In a previous post I described how I could now string search WorldCat using the Research compute cluster and Hadoop. This means I can find any string of characters anywhere in a MARC record and output the OCLC numbers of matches and/or the entire record, all within a few minutes. Keep in mind we are now talking about nearly 300 million records.

String searching is not, by any means, the only way we use Hadoop. It is actually more common for us to use code (typically written in Java, Python, or Perl) to parse the records and output portions for further processing.
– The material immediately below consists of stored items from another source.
-- ==== Sys2Proof/Machine/Ops.lean ====
section
/-! DEFINITION. The named operations over memory, the shift-register stages, time and faults, fetching an operation, the EEPROM's
own step, and the host's power cycle. Every later definition reads and writes the state through these. -/

namespace Sys2Proof.Machine

/-! ### Memory: the EEPROM cells (spec/20_memory.md R45) -/

/-- The byte listed for address `a`, if a completed write cycle of the run reached it. -/
def Memory.read? : Memory → Nat → Option Byte
  | [], _ => none
  | (b, v) :: m, a => if a = b then some v else Memory.read? m a

/-- Write one byte (`MemWrite(a, 1, v)`), keeping the addresses strictly rising. -/
def Memory.write : Memory → Nat → Byte → Memory
  | [], a, v => [(a, v)]
  | (b, w) :: m, a, v =>
    if a < b then (a, v) :: (b, w) :: m
    else if a = b then (a, v) :: m
    else (b, w) :: Memory.write m a v

/-- The canonical form: addresses strictly rising, each the address of a cell (R45). An unlisted cell has no value in the
list, so no entry can equal what an unlisted cell reads as. -/
abbrev Memory.wf (m : Memory) : Prop :=
  m.Pairwise (fun x y => x.1 < y.1) ∧ ∀ c ∈ m, c.1 < 2048

/-- What the EEPROM holds in cell `a` (`MemRead(a, 1)`): the listed byte, else the cell's initial byte, a free value (R29). -/
def cellRead (D : Draws) (m : Memory) (a : Addr) : Byte :=
  (m.read? a.toNat).getD (D.initialCell a)

/-! ### The shift-register stages (spec/10_state.md R25, R26) -/

/-- One shift (spec/40_pin_primitives.md R104): position `i` moves to `i + 1`, `b` enters position 0, position 15 leaves. -/
def shiftIn (b : Option Bool) (v : Stage) : Stage := ⟨⟨b :: v.toList.take 15⟩, by simp⟩

/-- The stage that holds a word bit for bit (spec/30_encoding.md R77). -/
def wordStage (w : SrWord) : Stage := ⟨⟨(List.range 16).map fun i => some (w.getLsbD i)⟩, by simp⟩

/-- The number whose bits, from bit 0 up, are the list's; unknown if any of them is (spec/00_scope.md R12). -/
def readBits : List (Option Bool) → Option Nat
  | [] => some 0
  | none :: _ => none
  | some b :: r => (readBits r).map fun n => b.toNat + 2 * n

/-- `A = sr.store[10:0]` (R38), unknown if any of those bits is. -/
def stageAddr (v : Stage) : Option Addr := (readBits (v.toList.take 11)).map (BitVec.ofNat 11)

/-- `OE_n = sr.store[11]` (R38). -/
def stageOeN (v : Stage) : Option Bool := v[11]

/-! ### Levels -/

/-- The level that drives a bit. -/
def Level.ofBool (b : Bool) : Level := if b then .hi else .lo

/-- The bit a level carries; a pin not driven carries none. -/
def Level.bit? : Level → Option Bool
  | .z => none
  | .lo => some false
  | .hi => some true

/-! ### Faults (spec/60_exceptions.md R151, R165)

Raising a fault is this machine's exception entry. It saves nothing, changes no mode and transfers control nowhere: it records
the fault, and nothing but a reset (`powerCycle`) clears it. There is no return from a fault (R167). -/

/-- `raise F(info)`: record the fault unless one is recorded already (R32, R151). -/
def raise (f : Raised) (s : State) : State := { s with fault := s.fault.or (some f) }

/-! ### Time (spec/10_state.md R33 to R35) -/

/-- `advance(d)` (R34): time passes, and a write cycle whose end has come reaches its cell (spec/20_memory.md R60). -/
def advance (d : Nat) (s : State) : State :=
  match s.busy with
  | none => { s with now := s.now + d }
  | some c =>
    if c.tEnd ≤ s.now + d then
      { s with now := s.now + d, cells := Memory.write s.cells c.addr.toNat c.data, busy := none }
    else { s with now := s.now + d }

/-- One draw has been made: the next draw is a new free value. -/
def drew (s : State) : State := { s with draws := s.draws + 1 }

/-- The latency of a primitive (R35): `advance(δ)` with `δ = draw()`. -/
def elapse (D : Draws) (s : State) : State := advance (D.latency s.draws) (drew s)

/-! ### Operation index (spec/10_state.md R31) -/

/-- An operation that completed without fault advances `c.pc`; one that faulted leaves it. -/
def advancePc (s : State) : State := if s.fault.isNone then { s with pc := s.pc + 1 } else s

/-- A primitive of a macro operation that completed without fault advances `c.micro` (spec/40_pin_primitives.md R96). -/
def advanceMicro (s : State) : State := if s.fault.isNone then { s with micro := s.micro + 1 } else s

/-- A macro operation whose expansion completed (spec/42_eeprom_transactor.md R129): the phase, `c.micro` and `c.pc`. -/
def completeMacro (ph : Phase) (s : State) : State :=
  if s.fault.isNone then { s with phase := ph, micro := 0, pc := s.pc + 1 } else s

/-- The command word of the next operation: the host's list at `c.pc` (R31). -/
def fetch (s : State) : Option CommandWord := s.program[s.pc]?

/-- The list with `w` at index `n`, extended with zero words where it is too short. -/
def placeAt : Nat → CommandWord → List CommandWord → List CommandWord
  | 0, w, [] => [w]
  | 0, w, _ :: l => w :: l
  | n + 1, w, [] => 0#32 :: placeAt n w []
  | n + 1, w, x :: l => x :: placeAt n w l

/-! ### Steps without an operation -/

/-- What one step of the machine answers. -/
abbrev Outcome := Host.Outcome State Fault Refusal

/-- The machine with no operation left: the EEPROM completes its open write cycle (spec/20_memory.md R60); with none open the run
has ended (spec/10_state.md R42). -/
def idleStep (s : State) : Outcome :=
  match s.busy with
  | some c => .next (advance (c.tEnd - s.now) s)
  | none => .refused .runEnded

/-- The common entry of every operation but INIT (spec/40_pin_primitives.md R96, spec/42_eeprom_transactor.md R129): no step
while a fault is recorded; NotInitialised before INIT; else the operation's own course. -/
def gate (i : Instr) (s : State) (course : State) : Outcome :=
  match s.fault with
  | some f => .fault (.controllerStuck f.code)
  | none => .next (if s.phase = .uninit then raise (.notInitialised i) s else course)

/-! ### The host's power cycle -/

/-- Reset by a power cycle (spec/70_reset_and_hazards.md R176, R177): every state takes its reset value, the cells keep their
contents, and a cell whose write cycle the power loss cut holds any value (spec/60_exceptions.md R174). The host's list and the
build's parameters are the host's and stay. -/
def powerCycle (D : Draws) (s : State) : State :=
  { State.reset with
    cells := match s.busy with
      | none => s.cells
      | some c => Memory.write s.cells c.addr.toNat (D.cutByte s.draws)
    program := s.program
    params := s.params
    draws := s.draws + 1 }

end Sys2Proof.Machine
end

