theorem witness_DecodeOfEncode : (Instr.writeByte 0xFF 0xFFFF).wellFormed = true := rfl
theorem witness_EncodeOfDecode : decode 0xB0120001#32 = .ok (.writeByte 0x12 1) := by decide
theorem witness_DecodingIsUniqueAndTotal : (∃ r ∈ rows, 0xD0000800#32 &&& r.mask = r.pattern) ∧
    (∀ r ∈ rows, 0xE0000000#32 &&& r.mask ≠ r.pattern) := by decide
theorem witness_IllegalWordsRaise : 14 ≤ (opField 0xE0000000#32).toNat ∧
    (∃ r ∈ rows, opField 0xB1000000#32 = opField r.pattern ∧ 0xB1000000#32 &&& r.mask ≠ r.pattern) ∧
    (State.load [] fresh).fault = none ∧ fetch { fresh with program := [0xE0000000#32] } = some 0xE0000000#32 := by decide
theorem witness_TranscriberRefusesWideBytes : readCall "writeByte(0, 256)".toList = some (.writeByte 0 256) ∧
    65535 < 65536 ∧ 255 ≤ 255 := by decide
theorem witness_LoadedOperationsAreRun : fresh.fault = none ∧ [Instr.init, .readByte 0][fresh.pc]? = some .init := by decide
theorem witness_StepRunsDecodedOperation : (State.load [.init] fresh).fault = none ∧
    fetch (State.load [.init] fresh) = some 0x00000000#32 ∧ decode 0x00000000#32 = .ok .init := by decide
theorem witness_PlacedOperationIsRun : fresh.fault = none ∧ decodeTableWord 32 0xC00007FF = some (.readByte 2047) := by decide
theorem witness_FaultsAreKept : (raise (.rangeError 2048) ready).fault = some (.rangeError 2048) ∧ ready.fault = none := by decide
theorem witness_NothingRunsBeforeInit : Instr.readByte 3000 ≠ .init ∧ fresh.fault = none ∧ fresh.phase = .uninit := by decide
theorem witness_EepromCompletesOnItsOwn : writing.fault = none ∧ fetch writing = none ∧
    writing.busy = some ⟨0, 0x80, 12001000⟩ := by decide
theorem witness_FinalStatesHaveNoStep : { ready with program := [0x00000000#32], pc := 1 }.Final := by decide
theorem witness_OperationIndexAdvances : ready.micro = 0 ∧ fresh.micro = 0 ∧
    (∃ t, exec (.setSer true) ready = .next t ∧ t.fault = none) ∧
    ∃ t, exec (.setSer true) fresh = .next t ∧ t.fault ≠ none := ⟨rfl, rfl, ready_setSer, _, fresh_setSer, by decide⟩
theorem witness_PowerCycleResets : ready.cells = [] ∧ ready.busy = none := by decide
theorem witness_PowerLossCutsOneCell : writing.busy = some ⟨0, 0x80, 12001000⟩ ∧ (2047 : Addr) ≠ 0 := by decide
/-- A permutation the configuration check takes. -/
theorem witness_PinMaps : ∃ m, PinMap.check [4, 5, 6, 7, 0, 1, 2, 3] = some m := ⟨_, rfl⟩
theorem witness_StepsKeepLegal : State.Legal { fresh with program := [0xE0000000#32] } ∧
    ∃ t, step { fresh with program := [0xE0000000#32] } = .next t :=
  ⟨⟨⟨by decide, fun _ => by decide, fun h => absurd rfl h, by decide, by decide, fun _ h => (by cases h),
    fun _ h => (by cases h), by decide, fun _ h => (by cases h), fun _ h => (by cases h), by decide, fun _ => by decide⟩,
    fun _ => by decide, fun _ => by decide, fun _ => by decide⟩, _, rfl⟩
theorem witness_PowerCyclesKeepLegal : ready.Legal := ready_legal
theorem witness_AddressPacking : (2047 : BitVec 16).toNat ≤ 2047 := by decide
theorem witness_LatchEdgeAlone : (primStep D0 (.setRclk true) { latched 0 with shift := wordStage 0xABCD }).store ≠
    (latched 0).store := by decide
theorem witness_OtherClockEdges : (latched 1).srclk = .lo ∧ { latched 1 with srclk := .hi }.srclk ≠ .lo := by decide
theorem witness_AdvanceCompletes : writing.busy = some ⟨0, 0x80, 12001000⟩ ∧ 12001000 ≤ writing.now + 2000000 ∧
    writing.now + 1999999 < 12001000 := by decide
theorem witness_InitConfigures : fresh.fault = none ∧ fresh.phase = .uninit ∧ fresh.weN = .z ∧ fresh.dataDir = .input ∧
    ready.phase ≠ .uninit := by decide

/-! The completion statements: the states at the boundary of the write delay, then each clause. -/

theorem witness_SetSer : due.Live ∧ due.DelayOver ∧ due.contention = false := ⟨by decide, due_delayOver, by decide⟩
theorem witness_SetSrclk : (latched 0x0800).Live ∧ (latched 0x0800).DelayOver ∧ (latched 0x0800).contention = false :=
  ⟨by decide, no_delay rfl, by decide⟩
theorem witness_SetRclk_rise : due.Live ∧ due.DelayOver ∧ due.rclk = .lo ∧ due.Steady ∧
    (due.dataDir = .output → stageOeN due.shift = some true) := ⟨by decide, due_delayOver, by decide, by decide, by decide⟩
/-- A latch edge that changes nothing, during a write cycle. -/
theorem witness_SetRclk_same : writing.Live ∧ writing.DelayOver ∧ selects writing writing.shift = false :=
  ⟨by decide, writing_delayOver, by decide⟩
theorem witness_SetRclk_level : { due with rclk := .hi }.Live ∧ { due with rclk := .hi }.DelayOver ∧
    { due with rclk := .hi }.rclk ≠ .lo ∧ { due with rclk := .hi }.contention = false :=
  ⟨by decide, due_delayOver, by decide, by decide⟩
theorem witness_SetWe_level : due.Live ∧ due.DelayOver ∧ due.weN = Level.ofBool true ∧ due.contention = false :=
  ⟨by decide, due_delayOver, by decide, by decide⟩
theorem witness_SetWe_fall : (latched 0x0FFF).Live ∧ (latched 0x0FFF).DelayOver ∧ (latched 0x0FFF).weN = .hi ∧
    (latched 0x0FFF).busy = none ∧ (latched 0x0FFF).oeN = some true ∧ (latched 0x0FFF).addr ≠ none :=
  ⟨by decide, ready_delayOver, by decide, by decide, by decide, by decide⟩
/-- A pulse of exactly the part's minimum. -/
theorem witness_SetWe_rise : { pulsing with now := 5100 }.Live ∧ { pulsing with now := 5100 }.DelayOver ∧
    pulsing.weN = .lo ∧ pulsing.busy = none ∧ pulsing.weFall = some 5000 ∧ 5000 + pulsing.params.tWpMin ≤ 5100 ∧
    pulsing.addr = some 1 ∧ pulsing.contention = false ∧ pulsing.dataDir = .output ∧ pulsing.dataOut = some 0x48 :=
  ⟨by decide, no_delay rfl, by decide, by decide, by decide, by decide, by decide, by decide, by decide, by decide⟩
theorem witness_SetWe_rise_floating : { pulsing with dataDir := .input, now := 5100 }.Live ∧
    { pulsing with dataDir := .input, now := 5100 }.DelayOver ∧ { pulsing with dataDir := .input }.addr = some 1 ∧
    { pulsing with dataDir := .input }.contention = false := ⟨by decide, no_delay rfl, by decide, by decide⟩
theorem witness_SetDataDir : (latched 0x0800).Live ∧ (latched 0x0800).DelayOver ∧ (latched 0x0800).Steady ∧
    (latched 0x0800).oeN = some true := ⟨by decide, ready_delayOver, by decide, by decide⟩
theorem witness_SetDataPin : { latched 0x0800 with dataDir := .output }.Live ∧
    { latched 0x0800 with dataDir := .output }.DelayOver ∧ { latched 0x0800 with dataDir := .output }.contention = false ∧
    (latched 0x0800).dataOut = some 0 ∧ (latched 0x0800).Steady :=
  ⟨by decide, no_delay rfl, by decide, by decide, by decide⟩
/-- Settled for exactly `T_ACC`. -/
theorem witness_ReadDataPin : { latched 0x0001 with now := 200 }.Live ∧ { latched 0x0001 with now := 200 }.DelayOver ∧
    (latched 1).dataDir = .input ∧ (latched 1).params.connected = true ∧ (latched 1).oeN = some false ∧
    (latched 1).addr = some 1 ∧ (latched 1).busy = none ∧ (latched 1).tSel + (latched 1).params.tAcc ≤ 200 :=
  ⟨by decide, fun _ h => (by cases h), by decide, by decide, by decide, by decide, by decide, by decide⟩
theorem witness_Wait : writing.Live ∧ writing.contention = false ∧ writing.busy = some ⟨0, 0x80, 12001000⟩ ∧
    12001000 ≤ writing.now + (2000000 : BitVec 28).toNat := by decide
But since I had been using such code for simply identifying records of interest, I began to wonder which method of processing was faster.

In a short experiment I quickly proved that string searching was about three times faster for simple identification and output of records than was the code I had previously been using. This is because, I believe, the code I had been using would parse the record before determining if it met my criteria. This one extra step added so much overhead to the process that it would take 15 minutes (in one test) rather than 5.

This likely means that in some cases where relatively few records would match your criteria, you would still be better off extracting the records by string searching and then running your extraction code against them off-cluster. For example, if I wanted to pull out the 245 fields of, say, about 1,000 records, I’d likely be better off extracting the records I wanted by string searching and then process that file directly without using Hadoop.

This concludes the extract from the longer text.